About this task »
In the material below, find the line that contains "def Reg.timStatusLeapKnown : Fld" and the line that contains "def Reg.timEventClassChange : Fld", then write out exactly those two lines and everything between them.

Data records »

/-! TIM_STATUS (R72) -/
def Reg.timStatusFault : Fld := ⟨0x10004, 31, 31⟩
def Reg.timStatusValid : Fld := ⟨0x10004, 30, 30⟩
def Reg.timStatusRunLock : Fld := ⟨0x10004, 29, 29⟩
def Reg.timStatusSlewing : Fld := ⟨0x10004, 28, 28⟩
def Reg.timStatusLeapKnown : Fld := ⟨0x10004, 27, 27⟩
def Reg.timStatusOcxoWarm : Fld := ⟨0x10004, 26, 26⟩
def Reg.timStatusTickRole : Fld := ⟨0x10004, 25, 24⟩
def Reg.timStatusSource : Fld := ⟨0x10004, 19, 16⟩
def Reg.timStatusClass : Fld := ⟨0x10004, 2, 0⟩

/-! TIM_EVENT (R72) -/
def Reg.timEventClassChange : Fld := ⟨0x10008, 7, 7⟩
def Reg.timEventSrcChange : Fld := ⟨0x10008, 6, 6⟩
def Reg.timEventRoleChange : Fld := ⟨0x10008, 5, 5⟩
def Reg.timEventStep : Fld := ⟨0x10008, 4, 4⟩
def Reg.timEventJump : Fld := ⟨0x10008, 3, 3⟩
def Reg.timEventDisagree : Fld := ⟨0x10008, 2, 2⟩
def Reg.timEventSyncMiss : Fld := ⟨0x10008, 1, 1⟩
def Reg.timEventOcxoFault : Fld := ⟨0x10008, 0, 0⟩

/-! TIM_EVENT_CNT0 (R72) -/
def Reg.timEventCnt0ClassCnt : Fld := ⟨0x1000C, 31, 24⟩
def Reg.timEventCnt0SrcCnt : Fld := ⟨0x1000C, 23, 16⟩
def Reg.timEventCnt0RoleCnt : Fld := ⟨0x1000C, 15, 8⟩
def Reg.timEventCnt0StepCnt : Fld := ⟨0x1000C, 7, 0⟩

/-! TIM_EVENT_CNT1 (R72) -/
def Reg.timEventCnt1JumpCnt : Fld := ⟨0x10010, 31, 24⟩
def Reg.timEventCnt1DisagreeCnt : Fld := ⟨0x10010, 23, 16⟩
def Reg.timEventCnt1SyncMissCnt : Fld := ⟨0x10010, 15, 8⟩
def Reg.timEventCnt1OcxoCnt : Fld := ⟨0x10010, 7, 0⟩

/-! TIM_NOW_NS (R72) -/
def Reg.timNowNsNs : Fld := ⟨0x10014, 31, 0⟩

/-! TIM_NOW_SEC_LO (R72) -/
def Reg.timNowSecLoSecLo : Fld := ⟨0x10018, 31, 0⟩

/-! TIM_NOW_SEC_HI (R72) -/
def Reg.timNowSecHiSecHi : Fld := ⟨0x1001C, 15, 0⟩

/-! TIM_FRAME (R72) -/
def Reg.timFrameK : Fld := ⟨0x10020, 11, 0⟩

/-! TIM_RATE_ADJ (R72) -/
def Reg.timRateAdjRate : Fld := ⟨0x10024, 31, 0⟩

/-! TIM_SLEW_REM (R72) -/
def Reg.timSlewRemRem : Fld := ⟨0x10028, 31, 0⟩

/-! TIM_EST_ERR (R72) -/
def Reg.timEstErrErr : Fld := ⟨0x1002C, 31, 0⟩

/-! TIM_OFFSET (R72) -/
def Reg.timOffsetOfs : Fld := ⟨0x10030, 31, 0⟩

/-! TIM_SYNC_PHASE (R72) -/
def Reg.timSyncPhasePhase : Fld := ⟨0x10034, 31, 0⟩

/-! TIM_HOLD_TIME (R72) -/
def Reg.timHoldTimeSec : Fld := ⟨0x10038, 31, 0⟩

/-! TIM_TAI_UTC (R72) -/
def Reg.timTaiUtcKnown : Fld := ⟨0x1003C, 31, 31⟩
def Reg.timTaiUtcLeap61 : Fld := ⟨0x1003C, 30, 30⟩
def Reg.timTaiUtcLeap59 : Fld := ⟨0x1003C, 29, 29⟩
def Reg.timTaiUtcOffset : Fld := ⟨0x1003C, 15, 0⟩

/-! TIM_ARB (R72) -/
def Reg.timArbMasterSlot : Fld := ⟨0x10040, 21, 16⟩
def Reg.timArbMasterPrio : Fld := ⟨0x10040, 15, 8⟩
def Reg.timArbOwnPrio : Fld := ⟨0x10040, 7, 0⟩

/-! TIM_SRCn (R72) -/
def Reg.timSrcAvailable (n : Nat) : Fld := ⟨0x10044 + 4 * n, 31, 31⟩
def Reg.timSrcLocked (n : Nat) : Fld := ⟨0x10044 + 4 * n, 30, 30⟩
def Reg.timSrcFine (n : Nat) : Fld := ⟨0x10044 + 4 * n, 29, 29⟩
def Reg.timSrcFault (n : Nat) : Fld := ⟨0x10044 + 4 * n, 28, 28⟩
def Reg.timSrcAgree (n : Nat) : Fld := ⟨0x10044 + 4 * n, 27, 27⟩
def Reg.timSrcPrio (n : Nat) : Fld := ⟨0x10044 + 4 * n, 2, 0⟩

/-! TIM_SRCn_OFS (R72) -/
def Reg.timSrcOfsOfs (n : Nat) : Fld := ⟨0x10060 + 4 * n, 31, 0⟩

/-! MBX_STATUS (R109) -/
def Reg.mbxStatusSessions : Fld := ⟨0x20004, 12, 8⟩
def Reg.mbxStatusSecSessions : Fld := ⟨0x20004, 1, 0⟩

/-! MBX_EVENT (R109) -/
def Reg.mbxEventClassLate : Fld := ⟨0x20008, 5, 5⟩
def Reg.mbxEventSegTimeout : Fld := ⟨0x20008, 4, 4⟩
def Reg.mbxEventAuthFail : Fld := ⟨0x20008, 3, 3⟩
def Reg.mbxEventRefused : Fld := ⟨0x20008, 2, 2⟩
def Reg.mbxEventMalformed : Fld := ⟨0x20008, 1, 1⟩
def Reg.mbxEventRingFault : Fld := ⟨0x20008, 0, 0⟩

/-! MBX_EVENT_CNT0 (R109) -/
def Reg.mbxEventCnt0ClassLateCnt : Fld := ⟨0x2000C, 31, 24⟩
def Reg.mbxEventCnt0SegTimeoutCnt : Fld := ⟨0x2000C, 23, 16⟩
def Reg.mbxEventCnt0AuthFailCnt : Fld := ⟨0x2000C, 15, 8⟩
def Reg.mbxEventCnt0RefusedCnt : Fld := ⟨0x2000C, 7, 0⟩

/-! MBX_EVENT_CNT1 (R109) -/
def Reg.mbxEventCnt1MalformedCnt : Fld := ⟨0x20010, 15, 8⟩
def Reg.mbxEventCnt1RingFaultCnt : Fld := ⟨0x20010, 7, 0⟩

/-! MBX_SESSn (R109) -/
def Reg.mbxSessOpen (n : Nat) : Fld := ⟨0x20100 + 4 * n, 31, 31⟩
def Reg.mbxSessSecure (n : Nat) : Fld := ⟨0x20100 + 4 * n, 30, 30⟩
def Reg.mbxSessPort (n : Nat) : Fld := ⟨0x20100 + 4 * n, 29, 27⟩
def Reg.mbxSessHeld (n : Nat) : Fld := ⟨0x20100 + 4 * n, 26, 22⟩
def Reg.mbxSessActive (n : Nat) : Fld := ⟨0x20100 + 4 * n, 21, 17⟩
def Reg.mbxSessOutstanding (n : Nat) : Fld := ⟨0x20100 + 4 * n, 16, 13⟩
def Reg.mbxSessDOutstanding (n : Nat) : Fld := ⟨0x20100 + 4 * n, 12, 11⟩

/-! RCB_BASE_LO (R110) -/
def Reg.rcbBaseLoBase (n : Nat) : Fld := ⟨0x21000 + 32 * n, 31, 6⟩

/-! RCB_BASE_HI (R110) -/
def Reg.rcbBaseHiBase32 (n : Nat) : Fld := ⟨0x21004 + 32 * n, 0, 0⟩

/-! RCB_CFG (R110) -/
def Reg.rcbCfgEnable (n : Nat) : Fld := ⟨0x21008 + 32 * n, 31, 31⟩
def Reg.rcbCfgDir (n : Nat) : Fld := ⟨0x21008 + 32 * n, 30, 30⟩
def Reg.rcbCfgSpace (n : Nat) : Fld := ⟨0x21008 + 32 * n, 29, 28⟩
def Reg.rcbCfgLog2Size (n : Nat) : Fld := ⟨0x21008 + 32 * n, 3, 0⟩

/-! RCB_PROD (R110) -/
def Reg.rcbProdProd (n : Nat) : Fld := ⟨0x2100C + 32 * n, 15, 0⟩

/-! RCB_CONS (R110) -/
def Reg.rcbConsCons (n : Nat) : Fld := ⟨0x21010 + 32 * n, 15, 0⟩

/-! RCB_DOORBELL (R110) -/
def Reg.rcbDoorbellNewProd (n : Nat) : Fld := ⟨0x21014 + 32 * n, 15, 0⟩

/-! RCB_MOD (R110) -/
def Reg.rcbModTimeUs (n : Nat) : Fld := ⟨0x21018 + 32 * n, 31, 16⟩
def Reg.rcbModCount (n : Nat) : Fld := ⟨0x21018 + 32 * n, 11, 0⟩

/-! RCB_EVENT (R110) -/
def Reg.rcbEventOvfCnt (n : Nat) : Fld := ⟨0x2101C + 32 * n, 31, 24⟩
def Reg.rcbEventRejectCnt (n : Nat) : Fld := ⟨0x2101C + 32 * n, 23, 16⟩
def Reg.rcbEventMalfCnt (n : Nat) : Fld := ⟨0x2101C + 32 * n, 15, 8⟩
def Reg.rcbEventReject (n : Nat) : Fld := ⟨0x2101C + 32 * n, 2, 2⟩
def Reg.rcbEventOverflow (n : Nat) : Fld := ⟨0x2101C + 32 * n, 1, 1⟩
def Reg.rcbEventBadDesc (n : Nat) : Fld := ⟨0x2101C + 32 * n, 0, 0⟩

Output below »
def Reg.timStatusLeapKnown : Fld := ⟨0x10004, 27, 27⟩
def Reg.timStatusOcxoWarm : Fld := ⟨0x10004, 26, 26⟩
def Reg.timStatusTickRole : Fld := ⟨0x10004, 25, 24⟩
def Reg.timStatusSource : Fld := ⟨0x10004, 19, 16⟩
def Reg.timStatusClass : Fld := ⟨0x10004, 2, 0⟩

/-! TIM_EVENT (R72) -/
def Reg.timEventClassChange : Fld := ⟨0x10008, 7, 7⟩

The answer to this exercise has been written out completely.